Key Takeaways:

  1. Astronomers have identified two exoplanets, Kepler-138 c and Kepler-138 d, as the first true water worlds with oceans estimated to be 500 times deeper than Earth’s.
  2. These planets are slightly larger than Earth but have densities between rocky planets and gas giants.
  3. The planets orbit a red dwarf star called Kepler-138, located 218 light-years away.
  4. Data from the Hubble and Spitzer space telescopes provided crucial evidence for these water worlds.
  5. These planets, while similar in composition to Earth’s oceans, have significantly different conditions, with high temperatures and pressure.

In a revelation that defies conventional understanding of celestial bodies, astronomers announced in December 2022 the identification of two unprecedented exoplanets termed “water worlds.” These exoplanets, Kepler-138 c and Kepler-138 d, are marginally larger than Earth but exhibit densities that fall between rocky planets like ours and the gas giants in our solar system. It is estimated that their global oceans reach depths of at least 1,000 miles, making them over 500 times deeper than Earth’s oceans.

These remarkable worlds orbit a red dwarf star named Kepler-138, situated 218 light-years away in the Lyra constellation. Although scientists had speculated about the existence of such global water worlds, these two planets represent the first concrete evidence of their presence. This breakthrough was made possible through data obtained from the Hubble and retired Spitzer space telescopes.
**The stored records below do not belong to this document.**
/-- R111 to R113, R446, R447, R458: entry to the page-fault handler. The gang's fault frame in its team's swap area takes k1 to
k7, the header's address, s56 to s63, the PC, the active mask, the mode, the faulting lanes and the cause, x0, and v0 to v7
of the faulting lanes; x0 then reaches everything, and the gang goes in supervisor mode to the handler that the device system
table names, with the faulting lanes active. Inside the handler a fault halts the gang with PF_NEST, and so does a frame that does
not exist or lies on a gated die, with the halt of such an address (R86, R89). -/
def Sys2Proof.Claims.PageFaultsEnterTheHandler : Prop :=
  ∀ (s : State) (u : Nat) (g : Gang) (fmask : Mask) (fva : List (Nat × Word)) (cause : Word), tget s.gangs u = some g →
    let r := g.thr.landAll.regs
    let f := (s.teamOf g).area + 0x21000 + 0x1000 * g.gangid
    (g.inPf = true → s.pageFault u fmask fva cause = s.haltGang u .pfNest g.thr.pc g.active 0) ∧
    (∀ c, g.inPf = false → Quiet s → s.paHalt f = some c →
      s.pageFault u fmask fva cause = s.haltGang u c g.thr.pc g.active (BitVec.ofNat 64 f)) ∧
    ∀ (e : Entry) (below : List Entry) (h : Word), g.inPf = false → Quiet s → memWf s.mem = true → g.stack = below ++ [e] →
      g.thr.regs.vp = [] → s.paHalt f = none → s.readEntry (s.dst + 8) = .ok h →
      ∃ s' g', s.pageFault u fmask fva cause = s' ∧ tget s'.gangs u = some g' ∧
        memNat s'.mem (f + 0x880) 8 = g.thr.pc.toNat ∧ memNat s'.mem (f + 0x888) 8 = e.mask.toNat ∧
        memNat s'.mem (f + 0x890) 8 = (if g.sup then 1 else 0) + (if g.inEmu then 2 else 0) ∧
        memNat s'.mem (f + 0x898) 8 = fmask.toNat ∧ memNat s'.mem (f + 0x8A0) 8 = cause.toNat ∧
        (∀ n, n < 7 → memNat s'.mem (f + 0x800 + 8 * n) 8 = (r.getK (n + 1)).toNat) ∧
        memNat s'.mem (f + 0x838) 8 = g.thr.hdra.toNat ∧ memNat s'.mem (f + 0x8A8) 8 = (r.getX 0).base.toNat ∧
        memNat s'.mem (f + 0x8B0) 8 = (r.getX 0).limit.toNat ∧ memNat s'.mem (f + 0x8B8) 8 = (r.getX 0).attrs.toNat ∧
        (∀ n, n < 8 → memNat s'.mem (f + 0x840 + 8 * n) 8 = (r.getS (56 + n)).toNat) ∧
        (∀ l n, l < 64 → fmask.getLsbD l = true → n < 8 → memNat s'.mem (f + 32 * l + 4 * n) 4 = (r.getV n l).toNat) ∧
        (∀ a, a < f ∨ f + 0x1000 ≤ a → memByte s'.mem a = memByte s.mem a) ∧
        g'.thr.pc = h ∧ g'.thr.atHdr = true ∧ g'.sup = true ∧ g'.inPf = true ∧
        g'.stack = below ++ [{ e with mask := fmask }] ∧ g'.fmask = fmask ∧ g'.fcause = cause ∧
        g'.thr.regs.getX 0 = xAll ∧ (∀ n l, g'.thr.regs.getV n l = r.getV n l) ∧ g'.thr.flights = g.thr.flights

/-- R448: RETS in the handler restores from the fault frame the PC, the mode, x0 and the saved s and k registers, and returns;
results of the handler that have not landed yet stay pending, but for the registers it restores; outside a handler it halts with NOT_IN_HANDLER. -/
def Sys2Proof.Claims.RetsReturnsFromTheHandler : Prop :=
  ∀ (p : Pre) (s s1 : State) (v : View) (ex : Mask) (g : Gang), Admitted s { p := p, safe := false } s1 v ex → ex ≠ 0 →
    tget s1.gangs v.uid = some g → v.a = .gang v.uid → Quiet s1 →
    let w (o : Nat) : Nat := memNat s1.mem (v.g.pfFrame + o) 8
    (v.g.inPf = false → exec (.rets p) s = .next (s1.haltV v { cause := .notInHandler })) ∧
    (v.g.inPf = true → ∃ t g', exec (.rets p) s = .next t ∧ tget t.gangs v.uid = some g' ∧ g'.inPf = false ∧
      g'.thr.pc.toNat = w 0x880 ∧ g'.sup = (w 0x890).testBit 0 ∧ g'.inEmu = (w 0x890).testBit 1 ∧
      (RegsWf v.t.regs → ∀ n, n < 8 → (g'.thr.regs.getS (56 + n)).toNat = w (0x840 + 8 * n)) ∧
      (RegsWf v.t.regs → ∀ n, n < 7 → (g'.thr.regs.getK (n + 1)).toNat = w (0x800 + 8 * n)) ∧
      (RegsWf v.t.regs → let x := XReg.ofWords (BitVec.ofNat 64 (w 0x8A8)) (BitVec.ofNat 64 (w 0x8B0)) (BitVec.ofNat 64 (w 0x8B8))
        (x.kind ≠ .frame → g'.thr.regs.getX 0 = x) ∧
        (x.kind = .frame → v.g.pfX0.kind = .frame → (g'.thr.regs.getX 0).kind = .frame ∧
          (g'.thr.regs.getX 0).base = x.base ∧ (g'.thr.regs.getX 0).limit = x.limit)) ∧
      (∀ n, n < 56 → g'.thr.regs.getS n = v.t.regs.getS n) ∧
      g'.thr.pend = v.t.pend.map (fun q => { q with w := q.w.filter fun y => !y.inFrame (BitVec.ofNat 64 (w 0x898)) }) ∧
      t.mem = s1.mem)

/-- The page-fault handler: entry and return.
It concludes that exec answers a next state for RETS. -/
def Obligations.PageFaultEntryAndReturn : Prop :=
  Claims.PageFaultsEnterTheHandler ∧ Claims.RetsReturnsFromTheHandler

/-- R104, R115 to R119, R145, R452, R463, R464: the supervisor instructions. PGTAKE takes a frame from the pool of its size.
PGMAP writes a 4 KiB leaf into a free entry whose tables are there and answers 0, or 1 with the entry found, 2 where that is
one of a 64 KiB group; PGUNMAP clears the
valid bit of a leaf and answers the leaf. TLBINV removes every cached leaf of its range, once its release is complete. PCLR
writes a word and tells whether it was Poisoned; ORCLM answers a unit's registry entry and clears OL; HALTG halts the gang
for the host.
It concludes that exec answers a next state for PGMAP, PGUNMAP, TLBINV, PGTAKE, PCLR, ORCLM, HALTG. -/
def Obligations.SupervisorInstructions : Prop :=
  ∀ (x : X1) (s s1 : State) (v : View) (ex : Mask),
    let sb := x.sb.toNat
    (∀ s2 s3 s4 s5 s6 pool q ps slot b, Once s { p := x.p, rs := [sb + 1], ws := [sb] } false s1 v ex →
      let size := (reg v x 1).toNat
      size ≤ 3 → v.t.count .g < 63 → s1.dstField (16 + 8 * size) = (s2, .ok pool) → pool ≠ 0 → Queue s2 v pool s3 q ps →
      q.items ≠ 0 → s3.deviceAddr v .read (q.slot q.head) 8 1 = (s4, .ok slot) → Reads s4 v slot 8 s5 b → Takes s5 v ps s6 →
      let t := ((s6.putFieldW ps 36 4 (q.items - 1)).putFieldW ps 16 8 (q.head + 1)).putFieldW ps 32 4 (q.free + 1)
      GoesOn (.pgtake x) s v x.p (t.bump.fly v.a
        { id := t.fresh, path := .g, kind := .regs [.s sb (BitVec.ofNat 64 (valOf b))], dst := .s sb, lanes := ex, pc := v.t.pc,
          sent := t.ps })) ∧
    (∀ s3 root a e, Once s { p := x.p, rs := run x 3, ws := [sb + 1, sb + 3] } false s1 v ex →
      let pte := reg v x 1
      let s2 := s1.walkRead v.g.ctx (reg v x 0)
      reg v x 2 = 0 → leafMalformed pte 0 = false → pte.getLsbD 10 = false → canonical (reg v x 0) = true →
      s2.rootOf v.g.ctx = .ok root → s2.mapWalk (reg v x 0) 0 3 root = .slot a → Acts s2 v (slotPieces [a]) s3 →
      s3.slotsBad [a] = none → s3.readEntry a = .ok e →
      (e.getLsbD 0 = true → (if e.getLsbD 1 then tableMalformed s3 e 0 else leafMalformed e 0) = false →
        GoesOn (.pgmap x) s v x.p
          (((s3.putS v.a (sb + 1) e).putS v.a (sb + 3) (if e.getLsbD 10 then 2 else 1)).noSpin v)) ∧
      (e.getLsbD 0 = false →
        GoesOn (.pgmap x) s v x.p (((s3.devWrite a (wbytes pte)).putS v.a (sb + 3) 0).noSpin v))) ∧
    (∀ s3 root a e, Once s { p := x.p, rs := run x 2, ws := [sb + 1] } false s1 v ex → reg v x 1 = 0 →
      let s2 := s1.walkRead v.g.ctx (reg v x 0)
      canonical (reg v x 0) = true → s2.rootOf v.g.ctx = .ok root → s2.mapWalk (reg v x 0) 0 3 root = .slot a →
      Takes s2 v (slotPieces [a]) s3 → s3.readEntry a = .ok e → e.getLsbD 0 = true → e.getLsbD 1 = false →
      e.getLsbD 10 = false → leafMalformed e 0 = false →
      GoesOn (.pgunmap x) s v x.p
        (((s3.devWrite a (wbytes (BitVec.ofNat 64 (s3.peekNat a 8) &&& ~~~1#64))).putS v.a (sb + 1) e).noSpin v)) ∧
    (Once s { p := x.p, rs := run x 3 } false s1 v ex → s1.release v = .done s1 → v.t.flights = [] → s1.lanes = [] →
      (∀ e ∈ s1.gangs, e.2.thr.flights = [] ∧ e.2.cmtLog = [] ∧ ∀ w, e.2.thr.wait ≠ .waitu w) →
      ∃ t, exec (.tlbinv x) s = .next t ∧ t.mem = s1.mem ∧
        ∀ e ∈ t.front, e.1 / 4096 = s1.pkg.toNat → ∀ l ∈ e.2.tlb,
          reg v x 2 = BitVec.allOnes 64 ∨ l.ctx.toNat = (reg v x 2).toNat →
          (reg v x 1).toNat ≠ 0 ∧
            ((reg v x 0).toNat + (reg v x 1).toNat ≤ l.base ∨ l.base + l.size ≤ (reg v x 0).toNat)) ∧
    (∀ s2 s3 ps cohg, Once s { p := x.p, rs := run x 2, ws := [sb + 2] } false s1 v ex →
      s1.deviceAddr v .write (reg v x 0) 8 8 = (s2, .ok ps) → Acts s2 v ps s3 → pieceAt ps 0 = some (paAt ps 0, cohg) →
      s3.remoteBad (paAt ps 0) = false → (s3.entry (ukeyOf (paAt ps 0) cohg.cohg)).ol = false →
      let t := (s3.recall (paAt ps 0) 8).farTouch (v.agent s3) (paAt ps 0) 8
      GoesOn (.pclr x) s v x.p (((t.devWrite (paAt ps 0) (wbytes (reg v x 1))).putS v.a (sb + 2)
        (if isPoisoned t (paAt ps 0) then 0 else 1)).noSpin v)) ∧
    (∀ s2 ps c, Once s { p := x.p, rs := [sb], ws := [sb + 1] } false s1 v ex →
      s1.deviceAddr v .read (reg v x 0) 1 1 = (s2, .ok ps) → s2.release v = .done s2 → pieceAt ps 0 = some (paAt ps 0, c) →
      s2.remoteBad (paAt ps 0) = false →
      let k := ukeyOf (paAt ps 0) c.cohg
      (s2.unit k).still = true → s2.ownPending v ps = false →
      (tget s2.registry k = none → GoesOn (.orclm x) s v x.p (s2.putS v.a (sb + 1) 0)) ∧
      (∀ e, tget s2.registry k = some e → GoesOn (.orclm x) s v x.p
        ((if e.ol then s2.setEntry k { e with ol := false, owner := none } else s2).putS v.a (sb + 1) e.word))) ∧
    (Once s { p := x.p, rs := [sb] } false s1 v ex → s1.release v = .done s1 →
      exec (.haltg x) s = .next (s1.haltV v { cause := .haltg, mask := some v.act, addr := reg v x 0 }))

/-- R101, R259, R355, R397: a team as it is placed. Each of its gangs stands at HDR with all lanes of its width active, one
stack entry, the record's address in s0, its arguments in s1 to s4 and FRAME in s5; x0 reaches everything and x7 is the
scratchpad window; every other register, k, i, v and x too, and every counter is zero; the mode is the record's SYS. -/
def Sys2Proof.Claims.PlacedTeamsStartAtTheirHeader : Prop :=
  ∀ (s : State) (gr : Grid) (grid area gid : Nat) (r : Rec) (reca teamid : Word) (seats : List Seat) (core slot : Nat),
    (seatList seats)[gid]? = some (core, slot) → r.flen = 0 → gr.share = false →
    let s' := s.startTeam gr grid r reca teamid seats area
    let window := seats.flatMap Seat.arrays
    ∃ t g, tget s'.teams s.fresh = some t ∧ t.grid = grid ∧ t.teamid = teamid ∧ t.window = window ∧ t.area = area ∧
      t.st = .running ∧ t.gangs[gid]? = some (s.fresh + 1 + gid) ∧ tget s'.gangs (s.fresh + 1 + gid) = some g ∧
      g.gangid = gid ∧ g.core = core ∧ g.slot = slot ∧ g.thr.pc = r.hdr ∧ g.thr.atHdr = true ∧ g.sup = r.sys ∧
      g.stack.map Entry.mask = [fullMask gr.width] ∧ g.halted = false ∧ g.inPf = false ∧
      g.thr.regs.getS 0 = reca ∧ (∀ j, j < 4 → g.thr.regs.getS (1 + j) = (r.args[j]?).getD 0) ∧ g.thr.regs.getS 5 = r.frame ∧
      (∀ n, 5 < n → g.thr.regs.getS n = 0) ∧ (∀ n l, g.thr.regs.getV n l = 0) ∧ (∀ n, n ≠ 0 → g.thr.regs.getK n = 0) ∧
      (∀ n, g.thr.regs.getI n = 0) ∧ (∀ n, 1 ≤ n → n ≤ 5 → g.thr.regs.getX n = {}) ∧ (g.thr.regs.getX 6).kind = .none ∧
      g.thr.regs.fpflags = 0 ∧ g.thr.regs.bkconf = 0 ∧ g.thr.regs.modez = 0 ∧ g.thr.regs.polmis = 0 ∧ g.rprog = [] ∧
      g.thr.flights = [] ∧ g.thr.pend = [] ∧
      g.thr.regs.getX 0 = xAll ∧ (g.thr.regs.getX 7).kind = .spad ∧
      (g.thr.regs.getX 7).limit = BitVec.ofNat 64 (0x800000 + 0x200 * window.length)

/-- R392, R397, R398, R414, R418, R449, R454, R455: dispatch. The first record of a die's list that fits is placed, with a
swap area (where several places fit, which is a free choice of the model: assumption 66); with an empty list the queues of the
live grids are served in turn, from the one after the last served on. The next record of a launch is pushed where its queue has room.
A core that has issued nothing for 4096 cycles, while its die holds a record that finds no room, swaps out the blocked team
whose last issue is oldest. A team that leaves and has drained is saved, and goes back on a list, or is discarded. -/
def Sys2Proof.Claims.DispatchPlacesAndSwaps : Prop :=
  (∀ (s s1 s2 s3 : State) (die : Nat) (d : Die) (r : DieRec) (rest : List DieRec) (gr : Grid) (p : List Seat)
      (ps : List (List Seat)) (seats : List Seat) (a : Nat),
    tget s.dies die = some d → die < 8 → d.gated = false → d.gating = false → d.list = r :: rest → r.area = none →
    tget s.grids r.grid = some gr → s.places die gr r.grid r.record 0 = p :: ps → s.choose p (p :: ps) = (s1, seats) →
    s1.takeArea gr.ctx = .area s2 a → tget s2.dies die = some d →
    s3 = { s2 with dies := tput s2.dies die { d with list := rest } } →
    exec (.dispatchPlace die) s = .next (s3.startTeam gr r.grid r.record r.reca r.teamid seats a).timersOn) ∧
  (∀ (s s1 s2 s3 s4 : State) (die gid : Nat) (d : Die) (gr : Grid) (before after : List (Nat × Grid)) (q : QDesc)
      (qps ps : List Piece) (p : List Seat) (cs : List (List Seat)) (seats : List Seat) (a : Nat),
    let e : Env := { agent := s.coreAgent 0, ctx := gr.ctx, sup := true, grid := gid }
    let b := s2.readPieces ps 64
    let r := Rec.ofBytes b
    let y := s4.takeItem q qps
    let s5 : State := match y.2.2 with
      | some _ => y.1
      | none => { y.1 with grids := tmod y.1.grids gid fun g => { g with nextTeam := g.nextTeam + 1 } }
    let tid := y.2.2.getD gr.nextTeam
    let s6 := s5.startTeam gr gid r y.2.1 (BitVec.ofNat 64 tid) seats a
    tget s.dies die = some d → die < 8 → d.gated = false → d.gating = false → d.list = [] →
    before ++ (gid, gr) :: after =
      (s.grids.filter fun g => decide (d.rr < g.1)) ++ (s.grids.filter fun g => decide (g.1 ≤ d.rr)) →
    (∀ x ∈ before, s.serveQueue die x.1 x.2 = .idle ∨ s.serveQueue die x.1 x.2 = .stuck) →
    s.eQueue e gr.dq = (s1, .ok q qps) → q.kind = 1 → q.grid = gid → q.dmask.testBit die = true →
    gr.dmask.getLsbD die = true → q.items ≠ 0 → s1.eAddr e .read (q.slot q.head) 64 1 = (s2, .ok ps) →
    recReserved b = false → r.shapeOk gr.width gr.vallot = true → s2.places die gr gid r 0 = p :: cs →
    s2.choose p (p :: cs) = (s3, seats) → s3.takeArea gr.ctx = .area s4 a →
    exec (.dispatchPlace die) s = .next { s6 with dies := tput s6.dies die { (tget s6.dies die).getD {} with rr := gid } }) ∧
  (∀ (s s1 s2 s3 : State) (n : Nat) (g : Grid) (q : QDesc) (qps ps : List Piece),
    let e : Env := { agent := s.coreAgent 0, ctx := g.ctx, sup := true, grid := n }
    let va := g.recb + BitVec.ofNat 64 (64 * g.pushed)
    tget s.grids n = some g → g.pushed < g.teams → s.eQueue e g.dq = (s1, .ok q qps) → q.free ≠ 0 →
    s1.eAddr e .write va 64 1 = (s2, .ok ps) →
    (s2.writePieces ps (g.launchRec g.pushed).bytes).ePush e q qps (g.launchRec g.pushed).bytes (some (va, some g.pushed)) =
      (s3, .ok) →
    exec (.launchPush n) s = .next { s3 with grids := tmod s3.grids n fun g => { g with pushed := g.pushed + 1 } }) ∧
  (∀ (s : State) (core n : Nat) (t : Team), (s.core core).lastIssue + 4096 ≤ s.clk core →
    (n, t) ∈ s.teams → t.cores.contains core = true → (∀ x ∈ s.teams, x.2.cores.contains core = true → x.2.st = .running) →
    s.serve1 (core / 128) = .stuck → s.blockedTeam t = true →
    (∀ x ∈ s.teams, x.2.cores.contains core = true → s.blockedTeam x.2 = true → x = (n, t) ∨ t.lastIssue < x.2.lastIssue) →
    exec (.forwardProgressSwap core) s = .next (s.preempt n false)) ∧
  (∀ (s s1 : State) (n : Nat) (t t1 : Team), tget s.teams n = some t →
    (t.st = .discarding → s.drained t true = true → exec (.teamSaved n) s = .next (s.discardTeam n)) ∧
    (t.st = .swapping ∨ t.st = .halting → s1 = (s.endHaltedCopies t).teamCheck n → tget s1.teams n = some t1 →
      s1.barrierFull t1 = false → s1.drained t1 false = true → s1.lockedOver t1.area 0x800000 = false →
      (t1.st = .swapping → exec (.teamSaved n) s = .next ((s1.saveTeam n .swapped).requeue t1.die
        { grid := t1.grid, record := t1.restart, reca := t1.reca, teamid := t1.teamid, area := some t1.area, team := n } false)) ∧
      (t1.st = .halting → exec (.teamSaved n) s = .next { s1.saveTeam n .halted with
        notices := (s1.saveTeam n .halted).notices ++ [⟨t1.area, t1.haltRec.regs.cause⟩] })))
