/-! ## State.issued -/

@[simp] theorem State.issued_mem (v : View) : (s.issued v).mem = s.mem := by unfold State.issued; split <;> rfl
@[simp] theorem State.issued_poison (v : View) : (s.issued v).poison = s.poison := by unfold State.issued; split <;> rfl
@[simp] theorem State.issued_registry (v : View) : (s.issued v).registry = s.registry := by unfold State.issued; split <;> rfl
@[simp] theorem State.issued_home (v : View) : (s.issued v).home = s.home := by unfold State.issued; split <;> rfl
@[simp] theorem State.issued_partials (v : View) : (s.issued v).partials = s.partials := by unfold State.issued; split <;> rfl
@[simp] theorem State.issued_net (v : View) : (s.issued v).net = s.net := by unfold State.issued; split <;> rfl
@[simp] theorem State.issued_l1 (v : View) : (s.issued v).l1 = s.l1 := by unfold State.issued; split <;> rfl
@[simp] theorem State.issued_front (v : View) : (s.issued v).front = s.front := by unfold State.issued; split <;> rfl
@[simp] theorem State.issued_dst (v : View) : (s.issued v).dst = s.dst := by unfold State.issued; split <;> rfl
@[simp] theorem State.issued_pkg (v : View) : (s.issued v).pkg = s.pkg := by unfold State.issued; split <;> rfl
@[simp] theorem State.issued_members (v : View) : (s.issued v).members = s.members := by unfold State.issued; split <;> rfl
@[simp] theorem State.issued_down (v : View) : (s.issued v).down = s.down := by unfold State.issued; split <;> rfl
@[simp] theorem State.issued_ps (v : View) : (s.issued v).ps = s.ps := by unfold State.issued; split <;> rfl
@[simp] theorem State.issued_lanes (v : View) : (s.issued v).lanes = s.lanes := by unfold State.issued; split <;> rfl
@[simp] theorem State.issued_grids (v : View) : (s.issued v).grids = s.grids := by unfold State.issued; split <;> rfl
@[simp] theorem State.issued_arrays (v : View) : (s.issued v).arrays = s.arrays := by unfold State.issued; split <;> rfl
@[simp] theorem State.issued_dies (v : View) : (s.issued v).dies = s.dies := by unfold State.issued; split <;> rfl
@[simp] theorem State.issued_clusters (v : View) : (s.issued v).clusters = s.clusters := by unfold State.issued; split <;> rfl
@[simp] theorem State.issued_islands (v : View) : (s.issued v).islands = s.islands := by unfold State.issued; split <;> rfl
@[simp] theorem State.issued_sides (v : View) : (s.issued v).sides = s.sides := by unfold State.issued; split <;> rfl
@[simp] theorem State.issued_retries (v : View) : (s.issued v).retries = s.retries := by unfold State.issued; split <;> rfl
@[simp] theorem State.issued_groups (v : View) : (s.issued v).groups = s.groups := by unfold State.issued; split <;> rfl
@[simp] theorem State.issued_hosts (v : View) : (s.issued v).hosts = s.hosts := by unfold State.issued; split <;> rfl
@[simp] theorem State.issued_windows (v : View) : (s.issued v).windows = s.windows := by unfold State.issued; split <;> rfl
@[simp] theorem State.issued_posts (v : View) : (s.issued v).posts = s.posts := by unfold State.issued; split <;> rfl
@[simp] theorem State.issued_areas (v : View) : (s.issued v).areas = s.areas := by unfold State.issued; split <;> rfl
@[simp] theorem State.issued_replies (v : View) : (s.issued v).replies = s.replies := by unfold State.issued; split <;> rfl
@[simp] theorem State.issued_notices (v : View) : (s.issued v).notices = s.notices := by unfold State.issued; split <;> rfl
@[simp] theorem State.issued_waiting (v : View) : (s.issued v).waiting = s.waiting := by unfold State.issued; split <;> rfl
@[simp] theorem State.issued_op (v : View) : (s.issued v).op = s.op := by unfold State.issued; split <;> rfl
@[simp] theorem State.issued_hkc (v : View) : (s.issued v).hkc = s.hkc := by unfold State.issued; split <;> rfl
@[simp] theorem State.issued_cur (v : View) : (s.issued v).cur = s.cur := by unfold State.issued; split <;> rfl
@[simp] theorem State.issued_inputs (v : View) : (s.issued v).inputs = s.inputs := by unfold State.issued; split <;> rfl
@[simp] theorem State.issued_fresh (v : View) : (s.issued v).fresh = s.fresh := by unfold State.issued; split <;> rfl
@[simp] theorem State.issued_free (v : View) : (s.issued v).free = s.free := by unfold State.issued; split <;> rfl
@[simp] theorem State.issued_unread (v : View) : (s.issued v).unread = s.unread := by unfold State.issued; split <;> rfl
Lead researcher Caroline Piaulet, from the Trottier Institute for Research on Exoplanets at the University of Montreal, likened these planets to enlarged, warmer versions of the ocean moons in our solar system, such as Europa and Enceladus. These moons are much smaller than planets and possess ice-covered oceans. In contrast, Kepler-138 c and d are characterized by immense water-vapor envelopes.

The peculiar densities of these planets perplexed scientists. While they are slightly larger than Earth, they lack the density expected of rocky planets. Instead, a significant portion of their volume is believed to be composed of water. This discovery challenges the previous classification of such planets as “super-Earths.”

Comparison of the interior structures of Earth and Kepler-138 d. Image via Benoit Gougeon (University of Montreal)/ Hubblesite.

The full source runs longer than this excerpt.